[Problem description]:
Every line below should be given again without alteration.

[Records contained in a dataset]:
┌────────
-- ==== Sys2Proof/Machine/Reverb.lean ====
section
/-! DEFINITION. The reverb feedback path: `ApplyReverb` before and after the voices of a frame
(44_reverb.md). -/

namespace Sys2Proof.Machine

/-- `Fir8(W, coef)`: 80 samples from a window of 88 (44_reverb.md R293). -/
def fir8 (coef window : List Sample) : List Sample :=
  (List.range frameLen).map fun k => clamp16 (asr (dot coef (window.drop k)) 15)

/-- `RpbFetch(r)` (44_reverb.md R290). -/
def rpbFetch (r : Nat) : Act Rpb := do
  let s ← get
  readWords .main 16 (s.rpbAddr r)

/-- The checks on an enabled unit in the pre-render phase (44_reverb.md R292). -/
def rpbDefect (p : Rpb) : Option HaltCause :=
  if p.cbSize = 0 then some .badRpbGeometry
  else if 10 < (p.destId 0).toNat ∨ 10 < (p.destId 1).toNat then some .badDestId
  else none

/-- The filter applied where its enable bit is set (44_reverb.md R291). -/
def filterIf (on : Bool) (coef carry x : List Sample) : List Sample :=
  if on then fir8 coef (carry ++ x) else x

/-- The contribution to one destination of an RPB (44_reverb.md R291). -/
def rpbMix (p : Rpb) (x : List Sample) (b : Buses) (d : Nat) : Buses :=
  match BusId.ofDest (p.destId d) with
  | none => b
  | some id => b.mixConst id x (p.destGain d)

/-- What the block read does to the buses: the filtered block into both destinations, then the unit's own
bus overwritten (44_reverb.md R291). -/
def reverbIn (p : Rpb) (r : Nat) (carry raw : List Sample) (b : Buses) : Buses :=
  let x := filterIf p.preFilter p.coef carry raw
  let y := filterIf p.postFilter p.coef carry x
  (rpbMix p x (rpbMix p x b 0) 1).set (unitBus r) y

/-- The pre-render phase of an enabled unit that passed its checks (44_reverb.md R291). -/
def preEnabled (r : Nat) (p : Rpb) : Act Unit := do
  let s ← get
  let u := s.reverbUnit r
  let raw ← readWords .main frameLen (p.blockAddr (u.cursor % p.cbSize))
  set ({ s with buses := reverbIn p r u.carry raw s.buses }.setReverb r ⟨u.cursor, raw.drop 72⟩)

/-- The pre-render phase of one unit (44_reverb.md R290 to R292). -/
def preUnit (r : Nat) : Act Unit := do
  let p ← rpbFetch r
  if p.enabled then
    match rpbDefect p with
    | some cause => halt cause
    | none => preEnabled r p
  else pure ()

/-- The cursor after block `c` of a buffer of `size` blocks (44_reverb.md R297). -/
def nextBlock (size c : Half) : Half := BitVec.ofNat 16 ((c.toNat + 1) % size.toNat)

/-- The post-render phase of an enabled unit: its bus to the block at the cursor, the cursor on
(44_reverb.md R297). -/
def postEnabled (r : Nat) (p : Rpb) : Act Unit := do
  let s ← get
  let u := s.reverbUnit r
  let c := u.cursor % p.cbSize
  storeWords (p.blockAddr c) (s.buses.get (unitBus r))
  modify fun s => s.setReverb r ⟨nextBlock p.cbSize c, u.carry⟩

/-- The post-render phase of one unit (44_reverb.md R297). -/
def postUnit (r : Nat) : Act Unit := do
  let p ← rpbFetch r
  if p.enabled then
    if p.cbSize = 0 then halt .badRpbGeometry else postEnabled r p
  else pure ()

/-- Both phases visit the units in the order 0, 1, 2, 3 (44_reverb.md R290). -/
def forUnits (unit : Nat → Act Unit) : Act Unit := do
  unit 0
  unit 1
  unit 2
  unit 3

/-- `ApplyReverb(pre)` (44_reverb.md R291). -/
def applyReverbPre : Act Unit := forUnits preUnit

/-- `ApplyReverb(post)` (44_reverb.md R297). -/
def applyReverbPost : Act Unit := forUnits postUnit

end Sys2Proof.Machine
end

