-- ==== Sys2Proof/Machine/Sync.lean ====
section
/-! DEFINITION. The meanings of the sync words: each updates the skip masks and the unlock gate, then resumes
the rendering loop (40_commands.md R145 to R148). -/

namespace Sys2Proof.Machine

/-- What follows every accepted sync word: the rendering loop, and, where the render has finished, the
dispatch loop (40_commands.md R145). -/
def resumeRender : Act Unit := do
  renderAudio
  let s ← get
  if s.mode = .waiting then runPendingCommands else pure ()

/-- `SyncDefault(w)`: the batch's mask, and the gate to the end of the batch (40_commands.md R148). -/
def Cursors.unlockBatch (c : Cursors) (batch : BitVec 4) (mask : Half) : Cursors :=
  { c with
    skipFlags := c.skipFlags.set batch.toNat mask
    maxUnlocked := max c.maxUnlocked (16 * (batch.toNat + 1)) }

/-- `SyncPerFrame(w)`: two masks at the half `sync_half` selects (40_commands.md R147). -/
def Cursors.unlockHalf (c : Cursors) (maskHi maskLo : Half) : Cursors :=
  let half := c.syncHalf.toNat
  { c with
    skipFlags := (c.skipFlags.set (2 * half) maskHi).set (2 * half + 1) maskLo
    maxUnlocked := max c.maxUnlocked (32 * (half + 1))
    syncHalf := !c.syncHalf }

/-- `SyncLight(0)`: every voice (40_commands.md R146). -/
def Cursors.unlockAll (c : Cursors) : Cursors :=
  { c with skipFlags := List.replicate 16 0xFFFF, maxUnlocked := 256 }

/-- The default sync word (40_commands.md R145, R148). -/
def doSync (batch : BitVec 4) (mask : Half) : Act Unit := do
  modify fun s => { s with cur := s.cur.unlockBatch batch mask }
  resumeRender

/-- `SYNC` (40_commands.md R148). -/
def execSync (batch : BitVec 4) (mask : Half) (s : State) : Host.Outcome State Fault Refusal :=
  (doSync batch mask).outcome s

/-- The per-frame sync word (40_commands.md R145, R147). -/
def doSync2 (maskHi maskLo : Half) : Act Unit := do
  modify fun s => { s with cur := s.cur.unlockHalf maskHi maskLo }
  resumeRender

/-- `SYNC2` (40_commands.md R147). -/
def execSync2 (maskHi maskLo : Half) (s : State) : Host.Outcome State Fault Refusal :=
  (doSync2 maskHi maskLo).outcome s

/-- The light sync word: every voice, and a pulse of its own (40_commands.md R145, R146). -/
def doSync0 : Act Unit := do
  modify fun s => { s with cur := s.cur.unlockAll }.pulseLightSync
  resumeRender

/-- `SYNC0` (40_commands.md R146). -/
def execSync0 (s : State) : Host.Outcome State Fault Refusal := doSync0.outcome s

end Sys2Proof.Machine
end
└────────
[Task answer]:
-- ==== Sys2Proof/Machine/Reverb.lean ====
section
/-! DEFINITION. The reverb feedback path: `ApplyReverb` before and after the voices of a frame
(44_reverb.md). -/

namespace Sys2Proof.Machine

/-- `Fir8(W, coef)`: 80 samples from a window of 88 (44_reverb.md R293). -/
def fir8 (coef window : List Sample) : List Sample :=
  (List.range frameLen).map fun k => clamp16 (asr (dot coef (window.drop k)) 15)

/-- `RpbFetch(r)` (44_reverb.md R290). -/
def rpbFetch (r : Nat) : Act Rpb := do
  let s ← get
  readWords .main 16 (s.rpbAddr r)

/-- The checks on an enabled unit in the pre-render phase (44_reverb.md R292). -/
def rpbDefect (p : Rpb) : Option HaltCause :=
  if p.cbSize = 0 then some .badRpbGeometry
  else if 10 < (p.destId 0).toNat ∨ 10 < (p.destId 1).toNat then some .badDestId
  else none

/-- The filter applied where its enable bit is set (44_reverb.md R291). -/
def filterIf (on : Bool) (coef carry x : List Sample) : List Sample :=
  if on then fir8 coef (carry ++ x) else x

/-- The contribution to one destination of an RPB (44_reverb.md R291). -/
def rpbMix (p : Rpb) (x : List Sample) (b : Buses) (d : Nat) : Buses :=
  match BusId.ofDest (p.destId d) with
  | none => b
  | some id => b.mixConst id x (p.destGain d)

/-- What the block read does to the buses: the filtered block into both destinations, then the unit's own
bus overwritten (44_reverb.md R291). -/
def reverbIn (p : Rpb) (r : Nat) (carry raw : List Sample) (b : Buses) : Buses :=
  let x := filterIf p.preFilter p.coef carry raw
  let y := filterIf p.postFilter p.coef carry x
  (rpbMix p x (rpbMix p x b 0) 1).set (unitBus r) y

/-- The pre-render phase of an enabled unit that passed its checks (44_reverb.md R291). -/
def preEnabled (r : Nat) (p : Rpb) : Act Unit := do
  let s ← get
  let u := s.reverbUnit r
  let raw ← readWords .main frameLen (p.blockAddr (u.cursor % p.cbSize))
  set ({ s with buses := reverbIn p r u.carry raw s.buses }.setReverb r ⟨u.cursor, raw.drop 72⟩)

/-- The pre-render phase of one unit (44_reverb.md R290 to R292). -/
def preUnit (r : Nat) : Act Unit := do
  let p ← rpbFetch r
  if p.enabled then
    match rpbDefect p with
    | some cause => halt cause
    | none => preEnabled r p
  else pure ()

/-- The cursor after block `c` of a buffer of `size` blocks (44_reverb.md R297). -/
def nextBlock (size c : Half) : Half := BitVec.ofNat 16 ((c.toNat + 1) % size.toNat)

/-- The post-render phase of an enabled unit: its bus to the block at the cursor, the cursor on
(44_reverb.md R297). -/
def postEnabled (r : Nat) (p : Rpb) : Act Unit := do
  let s ← get
  let u := s.reverbUnit r
  let c := u.cursor % p.cbSize
  storeWords (p.blockAddr c) (s.buses.get (unitBus r))
  modify fun s => s.setReverb r ⟨nextBlock p.cbSize c, u.carry⟩

/-- The post-render phase of one unit (44_reverb.md R297). -/
def postUnit (r : Nat) : Act Unit := do
  let p ← rpbFetch r
  if p.enabled then
    if p.cbSize = 0 then halt .badRpbGeometry else postEnabled r p
  else pure ()

/-- Both phases visit the units in the order 0, 1, 2, 3 (44_reverb.md R290). -/
def forUnits (unit : Nat → Act Unit) : Act Unit := do
  unit 0
  unit 1
  unit 2
  unit 3

/-- `ApplyReverb(pre)` (44_reverb.md R291). -/
def applyReverbPre : Act Unit := forUnits preUnit

/-- `ApplyReverb(post)` (44_reverb.md R297). -/
def applyReverbPost : Act Unit := forUnits postUnit

end Sys2Proof.Machine
end

-- ==== Sys2Proof/Machine/Sync.lean ====
section
/-! DEFINITION. The meanings of the sync words: each updates the skip masks and the unlock gate, then resumes
the rendering loop (40_commands.md R145 to R148). -/

namespace Sys2Proof.Machine

/-- What follows every accepted sync word: the rendering loop, and, where the render has finished, the
dispatch loop (40_commands.md R145). -/
def resumeRender : Act Unit := do
  renderAudio
  let s ← get
  if s.mode = .waiting then runPendingCommands else pure ()

/-- `SyncDefault(w)`: the batch's mask, and the gate to the end of the batch (40_commands.md R148). -/
def Cursors.unlockBatch (c : Cursors) (batch : BitVec 4) (mask : Half) : Cursors :=
  { c with
    skipFlags := c.skipFlags.set batch.toNat mask
    maxUnlocked := max c.maxUnlocked (16 * (batch.toNat + 1)) }

/-- `SyncPerFrame(w)`: two masks at the half `sync_half` selects (40_commands.md R147). -/
def Cursors.unlockHalf (c : Cursors) (maskHi maskLo : Half) : Cursors :=
  let half := c.syncHalf.toNat
  { c with
    skipFlags := (c.skipFlags.set (2 * half) maskHi).set (2 * half + 1) maskLo
    maxUnlocked := max c.maxUnlocked (32 * (half + 1))
    syncHalf := !c.syncHalf }

/-- `SyncLight(0)`: every voice (40_commands.md R146). -/
def Cursors.unlockAll (c : Cursors) : Cursors :=
  { c with skipFlags := List.replicate 16 0xFFFF, maxUnlocked := 256 }

/-- The default sync word (40_commands.md R145, R148). -/
def doSync (batch : BitVec 4) (mask : Half) : Act Unit := do
  modify fun s => { s with cur := s.cur.unlockBatch batch mask }
  resumeRender

/-- `SYNC` (40_commands.md R148). -/
def execSync (batch : BitVec 4) (mask : Half) (s : State) : Host.Outcome State Fault Refusal :=
  (doSync batch mask).outcome s

/-- The per-frame sync word (40_commands.md R145, R147). -/
def doSync2 (maskHi maskLo : Half) : Act Unit := do
  modify fun s => { s with cur := s.cur.unlockHalf maskHi maskLo }
  resumeRender

/-- `SYNC2` (40_commands.md R147). -/
def execSync2 (maskHi maskLo : Half) (s : State) : Host.Outcome State Fault Refusal :=
  (doSync2 maskHi maskLo).outcome s

/-- The light sync word: every voice, and a pulse of its own (40_commands.md R145, R146). -/
def doSync0 : Act Unit := do
  modify fun s => { s with cur := s.cur.unlockAll }.pulseLightSync
  resumeRender

/-- `SYNC0` (40_commands.md R146). -/
def execSync0 (s : State) : Host.Outcome State Fault Refusal := doSync0.outcome s

end Sys2Proof.Machine
end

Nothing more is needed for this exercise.